Bag

  • In Memory of Elizabeth How, Salem 1692
  • Autumn/Winter 2007
  • Gold- and silver-plated metal, leather, snakeskin and silver bird’s claw

This bag was made for a collection that drew inspiration from the Salem Witchcraft Trials of 1692. The collection was named after one of McQueen’s distant relatives who was burned at the stake, accused of practising witchcraft.

The bag alludes to the extreme piety and superstition associated with this episode in colonial American history.

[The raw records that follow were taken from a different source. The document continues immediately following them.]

-- ==== Sys2Proof/Laws/Bundle.lean ====
section
/-! SUPPORT. Sys2Proof/Laws/Bundle.lean: what a bundle of one word does as it acts and ends: the pops, the end of the bundle,
and one lemma for each shape of effect, for every word of that shape. -/

namespace Sys2Proof.Machine

/-! ### Pops (R21) -/

/-- A stream whose physical queues `qs` and ports `ks` have lost their heads. -/
def Stream.popped (t : Stream) (qs ks : List Nat) : Stream :=
  let t := qs.foldl (fun t q => t.setQueue q ((t.queue q).drop 1)) t
  { t with ports := ks.foldl (fun m k =>
      SMap.set none m k ((SMap.get none m k).map (fun p => { p with entries := p.entries.drop 1 }))) t.ports }

theorem State.modMe_modMe (s : State) (f g : Stream → Stream) : (s.modMe f).modMe g = s.modMe (fun t => g (f t)) := by
  cases s with | mk => rename_i cur _ _ _ _ _ _ _; cases cur <;> rfl

theorem State.modMe_eq_update (u : State) (f : Stream → Stream) (q g : Nat) (j k : Option W64) (h : Stream → Stream) :
    ({ ({ u.modMe f with seq := q, free := g, jump := j } : State).modMe h with jump := k } : State) =
      { (u.modMe f).modMe h with seq := q, free := g, jump := k } := by
  cases u with | mk => rename_i cur _ _ _ _ _ _ _; cases cur <;> rfl

theorem State.modMe_id (s : State) : s.modMe (fun t => t) = s := by
  cases s with | mk => rename_i cur _ _ _ _ _ _ _; cases cur <;> rfl

theorem State.modMe_congr (s : State) (f g : Stream → Stream) (h : f s.me = g s.me) : s.modMe f = s.modMe g := by
  unfold State.modMe State.modStr; rw [show s.str s.cur = s.me from rfl, h]

theorem foldl_popQueue (qs : List Nat) (s : State) :
    qs.foldl State.popQueue s = s.modMe (fun t => qs.foldl (fun t q => t.setQueue q ((t.queue q).drop 1)) t) := by
  induction qs generalizing s with
  | nil => exact (State.modMe_id s).symm
  | cons q qs ih => rw [List.foldl_cons, ih, State.popQueue, State.modMe_modMe]; rfl

theorem foldl_popPort (ks : List Nat) (s : State) :
    ks.foldl State.popPort s = s.modMe (fun t => { t with ports := ks.foldl (fun m k =>
      SMap.set none m k ((SMap.get none m k).map (fun p => { p with entries := p.entries.drop 1 }))) t.ports }) := by
  induction ks generalizing s with
  | nil => exact (State.modMe_id s).symm
  | cons q qs ih => rw [List.foldl_cons, ih, State.popPort, State.modMe_modMe]; rfl

/-- The pops of a bundle change the stream at issue alone. -/
theorem pops_eq (s : State) (qs ks : List Nat) :
    ks.foldl State.popPort (qs.foldl State.popQueue s) = s.modMe (fun t => t.popped qs ks) := by
  rw [foldl_popQueue, foldl_popPort, State.modMe_modMe]; rfl

theorem queue_setQueue (t : Stream) (q : Nat) (v : List W64) (r : Nat) :
    (t.setQueue q v).queue r = if r = q then v else t.queue r := SMap.get_set [] t.sc.queues q v r

theorem queue_foldl_pop (qs : List Nat) (h : qs.Nodup) (t : Stream) (q : Nat) :
    (qs.foldl (fun t q => t.setQueue q ((t.queue q).drop 1)) t).queue q =
      if q ∈ qs then (t.queue q).drop 1 else t.queue q := by
  induction qs generalizing t with
  | nil => simp
  | cons r rs ih =>
    rw [List.foldl_cons, ih (List.nodup_cons.mp h).2]
    simp only [queue_setQueue, List.mem_cons]
    by_cases hq : q = r
    · subst hq; simp [(List.nodup_cons.mp h).1]
    · simp [hq]

theorem get_foldl_pop (ks : List Nat) (h : ks.Nodup) (m : SMap (Option Port)) (k : Nat) :
    SMap.get none (ks.foldl (fun m k =>
      SMap.set none m k ((SMap.get none m k).map (fun p : Port => { p with entries := p.entries.drop 1 }))) m) k =
      if k ∈ ks then (SMap.get none m k).map (fun p => { p with entries := p.entries.drop 1 }) else SMap.get none m k := by
  induction ks generalizing m with
  | nil => simp
  | cons r rs ih =>
    rw [List.foldl_cons, ih (List.nodup_cons.mp h).2]
    simp only [SMap.get_set, List.mem_cons]
    by_cases hq : k = r
    · subst hq; simp [(List.nodup_cons.mp h).1]
    · simp [hq]

theorem foldl_pop_queues (qs : List Nat) (t : Stream) : ∃ m, qs.foldl (fun t q => t.setQueue q ((t.queue q).drop 1)) t =
    { t with sc := { t.sc with queues := m } } := by
  induction qs generalizing t with
  | nil => exact ⟨_, rfl⟩
  | cons q qs ih => obtain ⟨m, e⟩ := ih (t.setQueue q ((t.queue q).drop 1)); exact ⟨m, by rw [List.foldl_cons, e]; rfl⟩

/-- Of a stream, a pop changes the queues and the ports. -/
theorem popped_eq (t : Stream) (qs ks : List Nat) : ∃ m n, t.popped qs ks =
    { t with sc := { t.sc with queues := m }, ports := n } := by
  obtain ⟨m, e⟩ := foldl_pop_queues qs t
  exact ⟨m, _, by unfold Stream.popped; simp only [e]; rfl⟩

theorem nodup_eraseDups (l : List Nat) : l.eraseDups.Nodup := by
  have h : ∀ n (l : List Nat), l.length ≤ n → l.eraseDups.Nodup := by
    intro n
    induction n with
    | zero => intro l hl; cases l with
      | nil => simp
      | cons a l => simp at hl
    | succ n ih => intro l hl; cases l with
      | nil => simp
      | cons a l =>
        rw [List.eraseDups_cons, List.nodup_cons]
        refine ⟨?_, ih _ ?_⟩
        · rw [List.mem_eraseDups]; simp
        · have := List.length_filter_le (fun b => !b == a) l
          simp only [List.length_cons] at hl; omega
  exact h _ l (Nat.le_refl _)

theorem popQueues_nodup (t : Stream) (xs : List Src) : (popQueues t xs).Nodup := nodup_eraseDups _
theorem popPorts_nodup (xs : List Src) : (popPorts xs).Nodup := nodup_eraseDups _

theorem pops_popped (t : Stream) (xs : List Src) : Pops xs t (t.popped (popQueues t xs) (popPorts xs)) := by
  constructor
  · intro q
    exact queue_foldl_pop _ (popQueues_nodup t xs) t q
  · intro k
    have h : ((popQueues t xs).foldl (fun t q => t.setQueue q ((t.queue q).drop 1)) t).ports = t.ports := by
      obtain ⟨m, e⟩ := foldl_pop_queues (popQueues t xs) t
      rw [e]
    have e := get_foldl_pop _ (popPorts_nodup xs) t.ports k
    unfold Stream.port Stream.popped
    simp only [h]
    exact e

/-! ### The end of a bundle (R80 to R89) -/

/-- The stream after the end of a bundle of one word. -/
def finishStream (s : State) (w : WordSem) (seq : Nat) (jump : Option W64) (t : Stream) : Stream :=
  { t with
    sc := nextScalars s.bundle s.me.sc.delay jump (w.endsSpan || w.uncounted) t.sc
    commit := w.segC
    atSafe := (w.safePt && !w.segC) || (s.me.commit && s.me.safeC)
    safeC := w.safePt && w.segC
    ckptDue := if s.me.commit then some seq else t.ckptDue
    ord := t.ord + 1
    progress := t.progress + 1
    presented := false
    wait := none
    lateAt := none
    unsampled := false, resumed := false }

/-- The machine as a word that waits for nothing is judged: presented, with no hold of a commit bundle. -/
def State.set (s : State) : State := s.modMe (fun t => { t with presented := true, lateAt := none })

theorem State.me_set (s : State) : s.set.me = { s.me with presented := true, lateAt := none } := State.me_modMe s _

theorem State.set_bundle (s : State) : s.set.bundle = s.bundle := State.setStr_bundle _ _ _

/-- The end of a bundle changes the stream at issue and takes the jump away. -/
theorem finish_eq (s u : State) (w : WordSem) :
    u.finish s.set [w] = { u.modMe (finishStream s w u.seq u.jump) with jump := none } := by
  simp only [State.finish, State.me_set, State.set_bundle, List.any_cons, List.any_nil, Bool.or_false]
  rfl

/-! ### Words without accesses, discards, swaps and waits -/

/-- A word that does nothing but what its `act` says and its pops. -/
def WordSem.Plain (w : WordSem) : Prop :=
  w.drops = [] ∧ w.swaps = [] ∧ w.suppress = false ∧ (∀ s, w.ops s = []) ∧ (∀ s, w.begins s = s) ∧ (∀ s, w.arrive s = s) ∧
  (∀ s, w.ends s = s)

/-- The state a word's act changes: its sources are popped. -/
def State.entered (s : State) (w : WordSem) : State :=
  s.modMe (fun t => { t with presented := true, lateAt := none }.popped (popQueues s.me w.srcs) (popPorts w.srcs))

theorem popQueues_set (s : State) (xs : List Src) : popQueues s.set.me xs = popQueues s.me xs := by
  rw [State.me_set]; rfl

theorem tagChecked_of_noOps (s : State) (w : WordSem) (h : ∀ s, w.ops s = []) : s.tagChecked [w] = s := by
  simp [State.tagChecked, h]

/-- A plain word waits for nothing and is reached as it begins. -/
theorem begun_plain (w : WordSem) (s : State) (hp : w.Plain) : (s.begun w).reached w = s.set := by
  obtain ⟨-, -, -, ho, hb, ha, -⟩ := hp
  have hf : s.present.checksAfar [w] = false := by simp [State.checksAfar, ho]
  rw [State.reached, ha, tagChecked_of_noOps _ w ho, State.begun, hb, State.holdBegins, hf]
  simp only [Bool.false_eq_true, if_false, State.present, State.modMe_modMe]
  rfl

/-- A plain word that issues is its act on the popped state, then the end of its bundle. -/
theorem runWord_plain (w : WordSem) (s : State) (hp : w.Plain) (h : s.issues w = true) :
    runWord w s = .next ((w.act s.set (s.entered w)).finish s.set [w]) := by
  rw [runWord_issues w s h, begun_plain w s hp]
  obtain ⟨hd, hs, hsu, ho, -, -, he⟩ := hp
  congr 1
  simp only [State.actBundle, List.flatMap_cons, List.flatMap_nil, List.append_nil, hd, hs, List.map_nil, List.eraseDups_nil,
    List.foldl_nil, List.foldl_cons, State.actWord, hsu, Bool.false_and, Bool.false_eq_true, if_false, ho, popQueues_set,
    pops_eq, he]
  rw [State.set, State.modMe_modMe]
  rfl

On the one hand, the bag conveys a Puritanical aesthetic on account of its austere decoration – a plain gilded surface with a sombre leather strap and pendant featuring a silver bird’s claw. On the other, it also possesses a Catholic quality. Both the bag’s shape and gilded metallic surface recall precious objects made for the church; most notably the hand-held gilt censers attached to chains and used by priests to spread incense during Mass. While the inclusion of a silver bird’s claw is suggestive of the talismans that were used to ward off evil spirits, this decorative motif also alludes to witchcraft and the superstitions that prevailed in the seventeenth century.

Precedents for McQueen’s use of bird claws as adornment include his 1992 MA graduation collection, Jack the Ripper Stalks his Victims and What A Merry Go Round, Autumn/Winter 2001.